I had no answers to give them.
After the investigation concluded, I was given a formal demerit for breach of discipline. A week later, when I was well enough to walk, I was discharged.
The first thing I did was go look for Jiang Tao.
I went to his company barracks and asked for him. The soldiers there just stared at me with strange, pitying looks. The answer they gave me chilled me to the bone.
There was no Jiang Tao in their company. They had checked the records. There was no soldier by that name in the entire military district.

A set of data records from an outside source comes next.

/-- Whether every port to a neighbour is down or silent since the last look. -/
def silent (s : State) (card : Nat) : Bool :=
  let ps := portsTo s card
  !ps.isEmpty && ps.all fun p => !portUp s p || !s.fab.alive.contains p

/-- A card suspects a neighbour. -/
def suspectCard (card : Nat) (s : State) : State := toCard (judgeOf s card) (.suspect card) s

/-- A suspicion at the card that judges it: a card that names itself is declared at once (R360), another is probed. -/
def takeSuspect (sender card : Nat) (s : State) : State :=
  if some (judgeOf s card) ≠ myLogical s ∨ s.fab.declared.contains card = true ∨ (failedCards s).contains card = true then s
  else if sender = card then declareFailed card s
  else if s.fab.probing.contains card then s
  else toCardId card (.probe sender) { s with fab := { s.fab with probing := s.fab.probing ++ [card] } }

/-! ### Halt and resume (R335 to R337) -/

/-- Whether (serial, origin) a comes after b. -/
def laterHalt (a b : Nat × Nat) : Bool := decide (b.1 < a.1) || (decide (a.1 = b.1) && decide (b.2 < a.2))

/-- Act on a halt: the latest is recorded, and it is forwarded on every port in service; a running card stops injecting. -/
def actHalt (serial origin : Nat) (s : State) : State :=
  let later := laterHalt (serial, origin) (s.fab.haltSer, s.fab.haltOrg)
  let s : State := { s with fab := { s.fab with
    haltSer := if later then serial else s.fab.haltSer, haltOrg := if later then origin else s.fab.haltOrg,
    acted := s.fab.acted ++ [(serial, origin)], seenSer := max s.fab.seenSer serial } }
  let s := flood (.halt serial origin) s
  if s.keep.dev = .running then countBoot 0x2820 0xB 1 { s with keep := { s.keep with dev := .halted } } else s

/-- Raise a halt with a new serial. -/
def raiseHalt (s : State) : State := actHalt (s.fab.seenSer + 1) (cardId s) s

/-- The gate messages received while the card was halted take effect, in the order in which they came (R336). -/
def takeRecorded (s : State) : State :=
  s.fab.recorded.foldl (fun s g => match g with
    | .arrival src g => gateArrived src g s
    | .release g => gateReleased g s) { s with fab := { s.fab with recorded := [] } }

/-- Whether a card goes on with a resume: halted, and it has acted on no later halt. -/
def mayResume (serial origin : Nat) (s : State) : Bool :=
  decide (s.keep.dev = .halted) && !s.keep.mirror && !laterHalt (s.fab.haltSer, s.fab.haltOrg) (serial, origin)

/-- Act on a resume: forwarded, and a card that has acted on no later halt goes on. -/
def actResume (serial origin : Nat) (s : State) : State :=
  let goes := mayResume serial origin s
  let s := flood (.resume serial origin) { s with fab := { s.fab with
    resSer := serial, resOrg := origin, seenSer := max s.fab.seenSer serial } }
  if goes then
    takeRecorded { s with
      keep := { s.keep with dev := .running }
      led := { s.led with engStop := if s.led.st = .aborting then s.led.engStop else [] } }
  else s

/-- A halt written into this card's own dictionary: CAN carries it too. -/
def ownHalt (s : State) : State := send .nmtStop (raiseHalt s)

/-! ### A flit -/

/-- A link with nothing else to send sends a null flit, which takes the acknowledgement and the credits back: here once after
each flit received that no other flit has answered (DESIGN CHOICE, log entry 177). -/
def idleLink (p seq : Nat) (s : State) : State :=
  if portUp s p && (getPort s p).queue.isEmpty && decide ((getPort s p).txSeq = seq) then sendNull p false s else s

/-- And one on every other idle link to which credits are due (R303, R305; log entry 177). -/
def idleOthers (p : Nat) (s : State) : State :=
  (List.range 20).foldl (fun s q =>
    let x := getPort s q
    if q ≠ p ∧ portUp s q = true ∧ x.retrain = false ∧ x.queue.isEmpty = true ∧ x.owe.isEmpty = false then sendNull q false s
    else s) s

/-- Receive a flit of some types and act on it where it is for this card. -/
def onFlit (p : Nat) (f : Flit) (types : List Nat) (act : Hdr → Bytes → State → State) (s : State) : State :=
  let seq := (getPort s p).txSeq
  match recvFlit p f s with
  | (s, none) => retryCheck p s
  | (s, some (x, pl)) =>
    let h := Hdr.of x
    let s := retryCheck p s
    let s := if !types.contains h.typ || s.keep.mirror then s
      else if linkOnly h.typ = false ∧ h.dst ≠ cardId s ∧ p < 16 then transit p h pl s
      else act h pl s
    let s := acceptAll s
    idleOthers p (if linkOnly h.typ then s else idleLink p seq s)

/-! ### Meanings -/

/-- PORT_TRAINED (R301). -/
def execPortTrained (p : Fin 20) (lanes : BitVec 4) (peer : PeerInfo) (s : State) : Res := .next (trained p.val lanes peer s)

/-- LOSS_OF_LOCK (R302). -/
def execLossOfLock (p : Fin 20) (s : State) : Res := .next (if portUp s p.val then startRetrain p.val s else s)

/-- RETRAIN_DONE (R302): what was not acknowledged is sent again, in order. -/
def execRetrainDone (p : Fin 20) (s : State) : Res := .next (if (getPort s p.val).retrain then retrained p.val s else s)

/-- RETRAIN_TIMEOUT (R302, R307). -/
def execRetrainTimeout (p : Fin 20) (s : State) : Res :=
  .next (
    let x := getPort s p.val
    if x.retrain then portDown p.val { ({} : PortSt) with cond := 4, peer := x.peer, cable := x.cable } s else s)

/-- NULL_FLIT (R303 to R305). -/
def execNullFlit (p : Fin 20) (f : Flit) (s : State) : Res := .next (onFlit p.val f [0] (fun _ _ s => s) s)

/-- WRITE_FLIT (R307). -/
def execWriteFlit (p : Fin 20) (f : Flit) (s : State) : Res := .next (onFlit p.val f [1] onWrite s)

/-- READ_REQUEST (R303). -/
def execReadRequest (p : Fin 20) (f : Flit) (ecc : Ecc) (s : State) : Res :=
  .next (onFlit p.val f [2] (fun h pl s => onRead h pl ecc s) s)

/-- READ_RESPONSE (R307). -/
def execReadResponse (p : Fin 20) (f : Flit) (s : State) : Res := .next (onFlit p.val f [3] onResponse s)

/-- WRITE_ACKNOWLEDGE (R307, R325). -/
def execWriteAcknowledge (p : Fin 20) (f : Flit) (s : State) : Res := .next (onFlit p.val f [4] (fun h _ s => onAck h s) s)

/-- LINK_CONTROL (R301): a peer that breaks R299 marks the port. -/
def execLinkControl (p : Fin 20) (f : Flit) (peer : PeerInfo) (s : State) : Res :=
  .next (
    let s := if portUp s p.val then onFlit p.val f [8] (fun _ _ s => s) s else s
    if !trainable s p.val || !f.fecOk || s.keep.mirror then s
    else if peerOk s p.val peer then
      (if portCond s p.val = 1 then setPort p.val { getPort s p.val with peer := some (peer.card.toNat, peer.port.val) } s else s)
    else if portCond s p.val = 5 then s
    else mismatch p.val peer s)

/-- MULTICAST_DATA (R325): data flits, and the start message of a stream. -/
def execMulticastData (p : Fin 20) (f : Flit) (s : State) : Res :=
  .next (onFlit p.val f [5, 6] (fun h pl s =>
    if h.typ = 5 then onTreeData p.val h pl s else if leAt pl 0 2 = 0 then onTreeStart h pl s else s) s)

/-- DETACH_MESSAGE (R326, R327). -/
def execDetachMessage (_ : Fin 20) (tree : BitVec 12) (root : BitVec 14) (src : BitVec 42) (len landed : Nat) (s : State) : Res :=
  .next (if s.keep.mirror then s else onDetach tree.toNat root.toNat src.toNat len landed s)

/-- REMOTE_REQUEST_TIMEOUT (R307): the time does not run while the card is halted. -/
def execRemoteRequestTimeout (txn : BitVec 16) (s : State) : Res :=
  .next (match findRemote s txn.toNat with
    | none => s
    | some r => if r.done ∨ s.keep.dev = .halted then s else failRemote r s)

/-- TREE_EDGE_CONFIRMATION (R321). -/
def execTreeEdgeConfirmation (h : TpHdr) (tree : BitVec 12) (parent child : BitVec 14) (confirmed : Bool) (s : State) : Res :=
  .next (hear h 0x0A (takeEdge (tree.toNat, parent.toNat, child.toNat) confirmed) s)

/-- HEARTBEAT_MESSAGE (R330, R331). -/
def execHeartbeatMessage (h : TpHdr) (s : State) : Res :=
  .next (hear h 0x08 (fun s =>
    if s.fab.alive.contains h.port.val then s else { s with fab := { s.fab with alive := s.fab.alive ++ [h.port.val] } }) s)

/-- FABRIC_HEARTBEAT_TIMER (R330): a heartbeat on every port in service. The message identifiers of the last period are kept for
one more, so that none of the last 100 µs is forgotten (R332). -/
def execFabricHeartbeatTimer (s : State) : Res :=
  .next (
    let s : State := { s with fab := { s.fab with seen := [], seenOld := s.fab.seen } }
    if fabricTrained s then flood .heartbeat s else s)

/-- SUSPICION_TIMEOUT (R315, R331). -/
def execSuspicionTimeout (card : BitVec 14) (s : State) : Res :=
  .next (
    let c := card.toNat
    let quiet := silent s c && !(failedCards s).contains c && !s.fab.declared.contains c
    let s : State := { s with fab := { s.fab with alive := s.fab.alive.filter fun p => !(portsTo s c).contains p } }
    if quiet then suspectCard c s else s)

/-- SUSPECT (R331, R360). -/
def execSuspect (h : TpHdr) (card : BitVec 14) (s : State) : Res := .next (hear h 0x09 (takeSuspect h.src.toNat card.toNat) s)

/-- PROBE (R331): a card declared failed answers nothing (R360). -/
def execProbe (h : TpHdr) (s : State) : Res :=
  .next (hear h 0x09 (fun s => if s.keep.mirror then s else toCardId h.src.toNat .probeAnswer s) s)

/-- PROBE_ANSWER (R331). -/
def execProbeAnswer (h : TpHdr) (s : State) : Res :=
  .next (hear h 0x09 (fun s => { s with fab := { s.fab with probing := s.fab.probing.filter (· ≠ h.src.toNat) } }) s)

/-- PROBE_TIMEOUT (R331). -/
def execProbeTimeout (card : BitVec 14) (s : State) : Res :=
  .next (if s.fab.probing.contains card.toNat then declareFailed card.toNat s else s)

/-- HALT (R335). -/
def execHalt (a : Access) (v : BitVec 8) (s : State) : Res :=
  .next (actWrite a 0x2804 1 (fun s => if v ≠ 1 then refuse a 0x2804 1 abRange s else ownHalt (reply a [] s)) s)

So who was the man I had known?
I thought I was getting closer to the truth, but I had just stumbled into an even deeper mystery. The events of 1995 remain shrouded in secrecy. Who were the men in black? Where did the desiccated corpses end up?
And who—or what—was Jiang Tao? Why did he insist those things weren’t zombies? What did he know?
I spent another year going through the motions, my mind a fog of unanswered questions. Eventually, I applied for an honorable discharge and went home. That decision, born of confusion and fear, inadvertently saved my life. I avoided being caught in the maelstrom of the ‘98 floods, where I watched on TV as so many of my former comrades gave their lives as heroes. I felt a pang of guilt, but also a deep, shivering sense of relief.
After the revenant incident, I stopped asking questions. I had learned that curiosity doesn’t just kill the cat; it gets it ripped to shreds. I settled into a quiet, civilian life. And for a few years, it was peaceful.
Until a hot summer day in the year 2000, when an old friend—a brother-in-arms I thought I’d never see again—showed up on my doorstep and dragged me back into the abyss.